[What is expected]
Up to and including the line with "def releaseSite (gr", restate the material below word for word, beginning with its first line.

[Records for this exercise]
-- ==== Sys2Proof/Machine/Groups.lean ====
section
/-! DEFINITION. Groups, blocks, barriers and convergence sites; killing a group or a context; the job's commit tree, failing a step, the halt wave on
a member; and taking a trap (chapters 3, 11 and 12). -/

namespace Sys2Proof.Machine

open Sys2Proof

/-! ## Results on their way (R85) -/

/-- A returned result written to its register, poisoned where the data was (R106). -/
def deliver (gr : Group) (p : Pend) : Group :=
  match desig p.dest with
  | .v r =>
    ((threads p.mask).zip p.vals).foldl (fun x e =>
      let y := x.vPut r e.1 (e.2.setWidth 32)
      if p.poison.getLsbD e.1 then { y with poisoned := Sparse.set y.poisoned (64 * r + e.1) (p.paddr, p.pspace) } else y) gr
  | .u r =>
    let y := gr.uPut r (p.vals.headD 0)
    if p.poison != 0 then { y with poisoned := Sparse.set y.poisoned (64 * (0x40 + r)) (p.paddr, p.pspace) } else y
  | _ => gr

/-- Every result that has its value is written, in issue order. -/
def retire (gr : Group) : Group :=
  { (gr.pend.filter (·.ready)).foldl deliver gr with pend := gr.pend.filter (fun p => !p.ready) }

/-! ## Convergence sites (R90, R91) -/

/-- A site's parked threads continue at the next instruction. CONV has no extension word. -/
def releaseSite (gr : Group) (x : Site) : Group :=
  { gr.pcAll x.parked (x.addr.toNat + 8) with sites := gr.sites.filter (fun y => y.addr != x.addr) }

/-- A site releases when every thread of its expected set is parked there or has exited. -/
def siteDone (gr : Group) (x : Site) : Bool := (x.expect &&& gr.live &&& ~~~x.parked) == 0

def checkSites (gr : Group) : Group := (gr.sites.filter (siteDone gr)).foldl releaseSite gr

/-! ## Blocks and barriers (R93 to R97) -/

def blockOf (s : State) (c b : Nat) : Option Block := Sparse.find? (s.cluster c).blocks b

/-- The groups of a block that still hold their slots. -/
def blockGroups (s : State) (b : Nat) (k : Block) : List GroupId :=
  k.groups.filter (fun g => match s.group? g with | some x => x.block == b | none => false)

def barAt (gr : Group) (n : Nat) : BitVec 64 := Sparse.get 0 gr.bars n

def setBlock (s : State) (c b : Nat) (k : Block) : State :=
  let cl := s.cluster c
  s.setCluster c { cl with blocks := Sparse.set cl.blocks b k }

def setWd (s : State) (c b n v : Nat) : State :=
  match blockOf s c b with
  | some k => setBlock s c b { k with wd := Sparse.put 0 k.wd n v }
  | none => s

/-- A barrier orders every earlier write of the block's scale references before what follows it (R263). -/
def clearStale (s : State) (c b : Nat) : State :=
  match blockOf s c b with
  | some k => setBlock s c b { k with stale := [] }
  | none => s

/-- Barrier `n` of a block releases when every live thread of the block is parked there; its watchdog restarts (R93, R96). -/
def checkBarrier (s : State) (c b n : Nat) : State :=
  match blockOf s c b with
  | none => s
  | some k =>
    let gs := blockGroups s b k
    let arrived := gs.foldl (fun a g => a + ((s.group? g).elim 0 (fun x => popMask (barAt x n)))) 0
    let expected := gs.foldl (fun a g => a + ((s.group? g).elim 0 (fun x => popMask x.live))) 0
    if arrived = 0 ∨ arrived ≠ expected then s
    else
      let s1 := gs.foldl (fun t g =>
        match t.group? g with
        | none => t
        | some x =>
          let m := barAt x n
          let y := (threads m).foldl (fun z th => z.pcPut th (z.pcGet th + 8)) x
          t.setGroup g { y with bars := Sparse.put 0 y.bars n 0 }) s
      clearStale (setWd s1 c b n 0) c b

/-- After an exit or a kill in a block: every watchdog restarts and every barrier is judged again (R94, R96). -/
def checkBarriers (s : State) (c b : Nat) : State :=
  (List.range 4).foldl (fun t n => checkBarrier (setWd t c b n 0) c b n) s

/-- When a block's last group is free, the block ends: its resources are free and DONE_VID is signalled (R390). -/
def settleBlock (s : State) (c b : Nat) : State :=
  match blockOf s c b with
  | none => s
  | some k =>
    if (blockGroups s b k).isEmpty then
      let cl := s.cluster c
      complete (s.setCluster c { cl with blocks := Sparse.del cl.blocks b }) k.ctx k.doneVid (clusterSite c) none
    else s

/-- A group whose threads have all exited and whose scoreboard is empty frees its slot (Table 3.6). -/
def settleGroup (s : State) (g : GroupId) : State :=
  match s.group? g with
  | some gr => if gr.live = 0 ∧ gr.pend.isEmpty ∧ gr.st = .active then settleBlock (s.freeGroup g) g.cluster gr.block else s
  | none => s

/-- Threads of a group exit (R94). -/
def exitThreads (s : State) (g : GroupId) (m : BitVec 64) : State :=
  match s.group? g with
  | none => s
  | some gr =>
    let gr1 := checkSites { gr with live := gr.live &&& ~~~m }
    settleGroup (checkBarriers (s.setGroup g gr1) g.cluster gr.block) g

/-! ## Killing (R103, R104, R222, R252, Table 10.6) -/

/-- The groups of a context. -/
def ctxGroups (s : State) (n : Nat) : List GroupId := (s.groups.filter (fun e => e.2.ctx == n)).map (fun e => groupOfKey e.1)

def matCtx : MatCmd → Nat
  | .mcfg c _ => c
  | .mload c _ _ => c
  | .mmul c _ _ _ _ _ _ _ _ _ _ _ _ _ => c
  | .mfill c _ _ _ _ _ _ _ _ _ _ => c
  | .madapt c _ _ _ _ _ _ => c
  | .mdrain c _ _ _ _ _ _ _ _ _ _ _ _ => c

def seqCtx : SeqEntry → Nat
  | .cmd _ c _ _ _ _ _ _ _ _ _ _ _ => c
  | .wait c _ _ _ _ => c

def dmaCtx : DmaEntry → Nat
  | .copy c _ _ _ _ _ => c
  | .wait c _ _ _ _ => c

def sendCtx : SendEntry → Nat
  | .put c _ _ _ _ _ _ => c
  | .get c _ _ _ _ _ _ _ => c
  | .acc c _ _ _ _ _ _ _ => c
  | .coll c _ _ _ _ => c
  | .signal c _ _ _ _ _ => c
  | .wait c _ _ _ _ => c

/-- A queue without the entries of context `n`; the wait presented at its head goes with its entry. -/
def headGone {α : Type} (f : α → Nat) (n : Nat) (q : List α) : Bool := (q.head?.map (fun e => f e == n)).getD false

/-- Queued commands, batches and completions of context `n` on one cluster discarded; nothing discarded is signalled. -/
def discardCluster (n : Nat) (k : Cluster) : Cluster :=
  let w0 := if headGone seqCtx n k.sq then Sparse.del k.atWait 0 else k.atWait
  let w1 := if headGone dmaCtx n k.dq then Sparse.del w0 1 else w0
  let w2 := if headGone sendCtx n k.fq then Sparse.del w1 2 else w1
  { k with
    mq := k.mq.filter (fun m => matCtx m != n), batches := k.batches.filter (fun b => b.ctx != n), drains := k.drains.filter (fun m => matCtx m != n),
    sq := k.sq.filter (fun e => seqCtx e != n), head := if headGone seqCtx n k.sq then none else k.head, dq := k.dq.filter (fun e => dmaCtx e != n),
    fq := k.fq.filter (fun e => sendCtx e != n), atWait := w2, done := k.done.filter (fun d => d.ctx != n),
    sample := k.sample.filter (fun x => x.ctx != n) }

/-- The queued work and the waits of a context are discarded; messages already sent stay until acknowledged or lost. -/
def discardWork (s : State) (n : Nat) : State :=
  let s1 : State := { s with clusters := (s.clusters.map (fun e => (e.1, discardCluster n e.2))).filter (fun e => decide (e.2 ≠ Cluster.fresh)) }
  let sy := s1.sync
  let s1 := s1.setFabric { s1.fabric with colls := s1.fabric.colls.filter (fun k => k.ctx != n) }
  s1.setSync { sy with
    arriving := sy.arriving.filter (fun w => w.ctx != n), refused := sy.refused.filter (fun w => w.ctx != n),
    objs := sy.objs.map (fun e => if e.2.ctx = n then (e.1, { e.2 with obs := [], cons := [] }) else e) }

[Answer space]
-- ==== Sys2Proof/Machine/Groups.lean ====
section
/-! DEFINITION. Groups, blocks, barriers and convergence sites; killing a group or a context; the job's commit tree, failing a step, the halt wave on
a member; and taking a trap (chapters 3, 11 and 12). -/

namespace Sys2Proof.Machine

open Sys2Proof

/-! ## Results on their way (R85) -/

/-- A returned result written to its register, poisoned where the data was (R106). -/
def deliver (gr : Group) (p : Pend) : Group :=
  match desig p.dest with
  | .v r =>
    ((threads p.mask).zip p.vals).foldl (fun x e =>
      let y := x.vPut r e.1 (e.2.setWidth 32)
      if p.poison.getLsbD e.1 then { y with poisoned := Sparse.set y.poisoned (64 * r + e.1) (p.paddr, p.pspace) } else y) gr
  | .u r =>
    let y := gr.uPut r (p.vals.headD 0)
    if p.poison != 0 then { y with poisoned := Sparse.set y.poisoned (64 * (0x40 + r)) (p.paddr, p.pspace) } else y
  | _ => gr

/-- Every result that has its value is written, in issue order. -/
def retire (gr : Group) : Group :=
  { (gr.pend.filter (·.ready)).foldl deliver gr with pend := gr.pend.filter (fun p => !p.ready) }

/-! ## Convergence sites (R90, R91) -/

/-- A site's parked threads continue at the next instruction. CONV has no extension word. -/
def releaseSite (gr : Group) (x : Site) : Group :=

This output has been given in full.